Avant de conclure, il importe de rappeler que la présente recherche comporte un certain nombre de limites. D’abord, soulignons que notre échantillon est composé d’une seule entreprise, ce qui diminue grandement la généralisation de nos résultats. Aussi, la force de certaines relations peut être, en partie, attribuable à l’erreur de variance commune puisque toutes les variables de ce modèle ont été évaluées par la même source (employé). Troisièmement, des corrélations élevées ont été observées entre certaines dimensions du leadership, ainsi qu’entre le soutien perçu du supérieur et la confiance envers ce dernier. Malgré le fait que certaines études rapportent des résultats semblables et que nos analyses factorielles confirmatoires favorisaient la séparation de ces construits, un risque de multicolinéarité demeure. Enfin, notre devis en coupe transversale ne nous permet pas de confirmer la direction des relations analysées.

Finalement, nos résultats suggèrent certaines avenues de recherche novatrices et stimulantes. Bien que nos analyses aient identifié le soutien et la confiance comme mécanismes intermédiaires entre les dimensions du leadership et l’engagement, il se pourrait que d’autres mécanismes intermédiaires expliquent cette relation.

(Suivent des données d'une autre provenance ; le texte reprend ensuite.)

/-- One turn of the instruction `c` with needs `n`: the report that is due, the first check that fails, or the
instruction's own effect `body`. A latched instruction does not repeat its checks (12 R298). -/
def issue (c : Ctl) (n : Thread → Need) (body : TRef → Thread → State → State) (s : State) : Out :=
  match s.curThread? with
  | none => .fault .noThread
  | some (r, t) =>
    let g := if t.run = .latched ∨ t.trip ≠ [] then Gate.go else gate c (n t) t (s.isDet r.l)
    if t.reports ≠ [] ∧ s.reportsOpen r ∧ (g ≠ .wait ∨ t.reports.length ≥ 8 ∨ t.reports.any Report.now) ∧ !t.midTrip then .next (s.takeReport r)
    else match g with
      | .trap cause tval taux => .next (s.trapHere r t cause tval taux)
      | .wait => .next (s.waitTurn r t c)
      | .go => .next (body r t s)

/-! ### TRIP (03 R72) -/

/-- The value on which two of three copies agree, if any; and whether all three do. -/
def vote (l : TripCopies) : Option (DWord × Exc) × Bool :=
  match l with
  | [a, b, d] =>
    if a.1 = b.1 then (some a, decide (b.1 = d.1))
    else if a.1 = d.1 then (some a, false)
    else if b.1 = d.1 then (some b, false)
    else (none, false)
  | _ => (none, false)

/-- The vote of a tile's TRIP copies is counted: of the physical tile, whichever virtual tile it holds (22 R417). -/
def State.addVote (s : State) (v : TileRef) : State :=
  let p := s.physOf (((s.tile? v).map VTile.ltile).getD 0)
  let x := (s.votes.get? p).getD (0, 0)
  { s with votes := s.votes.set p (min 0xFFFF (x.1 + 1), x.2) }

/-- A copy's value with the upset that strikes it, and the upsets left. -/
def Thread.copyValue (t : Thread) (v : DWord) : DWord × List DWord :=
  match t.upsets with
  | [] => (v, [])
  | u :: l => (v ^^^ u, l)

/-- Runs `done` with the instruction's value and exceptions: at once without TRIP; with it, at the third turn, with the
majority. The consume is made before the first copy and given back when there is no majority; one that the retry latch gave
back is made again (12 R298). -/
def withTrip (c : Ctl) (r : TRef) (t : Thread) (v : DWord) (x : Exc)
    (done : State → Thread → DWord → Exc → State) (s : State) : State :=
  if c.hasTrip then
    let (v', ups) := t.copyValue v
    let t1 := if t.trip = [] ∨ t.run = .latched then t.consumeWait c else t
    let t1 := { t1 with trip := t1.trip ++ [(v', x)], upsets := ups }
    if t1.trip.length < 3 then s.setThread r t1
    else
      match vote t1.trip with
      | (some (w, y), all) =>
        let s := s.setThread r { t1 with trip := [] }
        let s := if all then s else s.addVote r.tile
        done s { t1 with trip := [] } w y
      | (none, _) =>
        let t2 := { (if c.wc && decide (c.thr ≠ 0) then t1.giveBack c.tok c.thr.toNat else t1) with trip := [] }
        (s.setThread r t2).trapHere r t2 cTripNovote
  else done (s.updThread r fun t => t.consumeWait c) t v x

/-- Issue after `withTrip`, which has made the consume. -/
def State.retireT (s : State) (r : TRef) (c : Ctl) : State :=
  (s.updThread r fun t => t.passAt c s.cycle s.nextId).countChunk r
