/-- NOT_RESIDENT_REPORT: the home holds the access, and its thread is to be evicted to its image (06 R149; 12 R300): at once when
its results have landed and PEND is clear but for held accesses, else as soon as that is so. -/
def execNotResidentReport (op : Nat) (s : State) : Out :=
  .next (match s.op? op with
    | none => s
    | some o =>
      if o.phase = .heldNR ∧ o.prog = 0 ∧ ((accOf o.ins).isSome ∨ o.cls = .launchQ) then
        ((s.updOp op fun o => { o with prog := 1 }).updThread o.t fun t => { t with evictDue := true }).tryEvict o.t
      else s)

/-- THREAD_READY: an evicted thread none of whose accesses waits for a page becomes ready once PEND is clear (06 R149; 02 R42; 05
R447); one that is blocked in RECV may take a slot again when its mailbox holds an entry. -/
def execThreadReady (t : TRef) (s : State) : Out :=
  .next (match s.thread? t with
    | none => s
    | some th =>
      if s.awaitsPage t ∨ !s.pendClear t then s
      else match th.run with
        | .evicted => s.makeReady t
        | .recv .. =>
          if th.evictDue ∧ th.slot = none then
            ({ s.updThread t (fun th => { th with evictDue := false, readySeq := s.nextId }) with nextId := s.nextId + 1 }).fillSlots t.tile
          else s
        | _ => s)

/-- The saved contents of a page come into its frame, under whichever names the page has. -/
def State.fillFrame (s : State) (p : Page) : State :=
  let old := { s with hbm := s.hbm.filter fun c => !(decide (hbmKey p.home p.frame ≤ c.1) && decide (c.1 < hbmKey p.home p.frame + p.size)) }
  { old with hbm := p.saved.foldl (fun m c => Memory.write m (hbmKey p.home (p.frame + c.1)) c.2) old.hbm }

/-- The frame that the firmware fills for a page: the one kept for it, unless its memory is retired meanwhile (23 R434). -/
def State.frameFor (s : State) (p : Page) : Option Nat :=
  if s.pcgOut.any fun e => decide (e.1 = p.home) && decide (e.2 * 2 ^ 30 < p.frame + p.size) && decide (p.frame < (e.2 + 1) * 2 ^ 30) then
    s.pickFrame p.home p.size
  else some p.frame

/-- Whether an operation is held at its home for the frame of a page, or of another name of it (R377). -/
def State.heldFor (s : State) (p : Page) (o : Op) : Bool :=
  let away (home off : Nat) : Bool := match s.reach o.vd home off false false with | .wait q _ => q.shares p | _ => false
  if o.cls = .hostAccess then (List.range o.size).any fun i => away (o.hostByte i).1 (o.hostByte i).2
  else decide (o.phase = .heldNR) && (match Addr.of o.ea with | .glob home off => away home off | _ => false)

/-- What becomes of a held access when its page's frame is there. -/
def State.release_ (s : State) (id : Nat) (o : Op) : State :=
  if s.dyingOp o ∨ o.cls = .pageFetch then s.dropOp id
  else if o.cls = .hostAccess then (if s.clear o then s.hostDo id o else s)
  else (s.updOp id fun o => { o with phase := .waiting, prog := 0 }).homePerform id
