def execSpawn (c : Ctl) (se : Bool) (ti ent arg k : Reg) (s : State) : Out :=
  issue c (fun _ => { lead := true, pairs := [ent], reads := [ent, Reg.hi ent, arg], writes := [ti] }) (fun r t s =>
    let a := t.pair ent
    if s.badTarget r.l a then s.trapHere r t cBadTarget a
    else if s.targetAway r.l a then s.fetchAway r a
    else if (s.tileThreads r.tile).length ≥ (if s.isDet r.l then 16 else 64) then s.trapHere r t cSpawnFull
    else
      let s := (s.retire r c).clearRst r
      let o : Op := { t := r, tile := r.tile, vd := s.vdOf r.l, cls := .spawn, ins := .spawn c se ti ent arg k
                      vals := [a.lo, a.hi, t.reg arg], waddr := t.wordAddr c, tinst := s.iword, sig := sigOf c t, regs := [ti]
                      region := t.region, after := s.releaseAfter r .tileS }
      if s.isDet r.l then (s.submit o true).closeChunk r .closing
      else
        let id := s.nextId
        (s.submit o false).spawnDo id) s

def execReap (c : Ctl) (rd ra : Reg) (s : State) : Out :=
  issue c (fun _ => { lead := true, reads := [ra], writes := [rd] }) (fun r t s =>
    let n := (t.reg ra).toNat
    let q : TRef := ⟨r.l, r.v, n⟩
    let s := s.noteRead r (keyThread r.v n)
    match (if n = 0 ∨ n ≥ 64 then none else s.thread? q) with
    | none => s.trapHere r t cReapNotExited (BitVec.ofNat 64 n)
    | some x =>
      if x.run ≠ .exited then s.trapHere r t cReapNotExited (BitVec.ofNat 64 n)
      else
        let s := (s.retire r c).clearRst r
        let s := if s.isDet r.l then
            { s.updChunk r (fun ch => { ch with undo := ch.undo ++ [.thr s.nextId n x] }) with nextId := s.nextId + 1 } else s
        let s := s.updThread r fun t => { t.learnCore x.coreView with acqStamp := max t.acqStamp x.acqStamp }
        let s := { s with threads := s.threads.del q }
        let id := s.nextId
        (s.launchOp { t := r, tile := r.tile, vd := s.vdOf r.l, cls := .reap, ins := .reap c rd ra, waddr := t.wordAddr c
                      tinst := s.iword, sig := sigOf c t, regs := [rd], region := t.region }).reply id [(rd, x.reg 0)]) s

/-! ### SVC (R253) -/

def execSvc (c : Ctl) (imm : BitVec 24) (s : State) : Out :=
  issue c (fun _ => {}) (fun r t s =>
    let n : DWord := BitVec.ofInt 64 (c.imm imm)
    let s := (s.retire r c).clearRst r
    let run : Run := .svcDrain n
    let s := s.updThread r fun t => { t with run }
    let s := (s.submit { t := r, tile := r.tile, vd := s.vdOf r.l, cls := .service, ins := .svc c imm, waddr := t.wordAddr c
                         tinst := s.iword, sig := sigOf c t, region := t.region } true)
    if s.isDet r.l then s.closeChunk r .closing else s.settle r) s

/-- Moves of pages that are no more end (18 R379). -/
def State.keepMoves (s : State) : State :=
  { s with moves := s.moves.filter fun m => s.pages.any fun p =>
      p.remote.isNone && decide (p.home = m.home) && decide (p.frame = m.frame) }

/-- The outcome of a service and its effect on the pages. The 64 KiB around a launch's read-only copy of its block, which stands
for the launch's life (16 R318), are not permitted (log 12). A page newly mapped keeps what its frame held (log 12). -/
def State.serviceDo (s : State) (vd : Nat) (n : DWord) (t : Thread) : Word × State :=
  let copyAt (home off : Nat) : Bool := s.pages.any fun p => decide (p.vd = vd) && decide (p.home = home) && decide (p.size = 256) &&
    decide (p.base / 65536 = off / 65536)
  let a := t.pair 0
  let rights := t.reg 2
  if n ≠ 1 ∧ n ≠ 2 then (0xFFFFFFFF, s)
  else match Addr.of a with
    | .glob home off =>
      if rights.toNat ≥ 4 ∨ (n = 1 ∧ rights = 0) then (3, s)
      else
        let base := off / 65536 * 65536
        let (k, s) := s.draw
        if k % 4 = 2 ∨ copyAt home off then (2, s)
        else if n = 2 then
          match s.page? vd home off with
          | none => (0, s)
          | some _ =>
            let s := s.splitAt vd home off
            (0, { s with pages := s.pages.filter fun p => !p.has vd home off
                         tlb := s.tlb.filter fun e => decide (e ≠ (vd, home, base)) }.keepMoves)
        else
          let rd := rights.getLsbD 0
          let wr := rights.getLsbD 1
          match s.page? vd home off with
          | some _ =>
            let s := (s.splitAt vd home off).updPage vd home base fun p => { p with rd, wr }
            (0, { s with tlb := s.tlb.filter fun e => decide (e ≠ (vd, home, base)) })
          | none =>
            match (if k % 4 = 1 then none else s.pickFrame home 65536) with
            | none => (1, s)
            | some f => (0, { s with fresh := s.fresh + 1
                                     pages := s.pages ++ [{ vd, home, base, size := 65536, frame := f, rd, wr }] })
    | _ => (3, s)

En plus d’explorer cette avenue, les recherches ultérieures pourraient analyser simultanément les variables intermédiaires identifiées jusqu’à présent dans la littérature (ex. soutien, confiance, justice, habilitation) auprès de l’engagement, mais aussi auprès d’autres conséquences souvent reliées au leadership transformationnel et transactionnel (ex. satisfaction, mobilisation, performance) afin de mieux comprendre leur importance relative.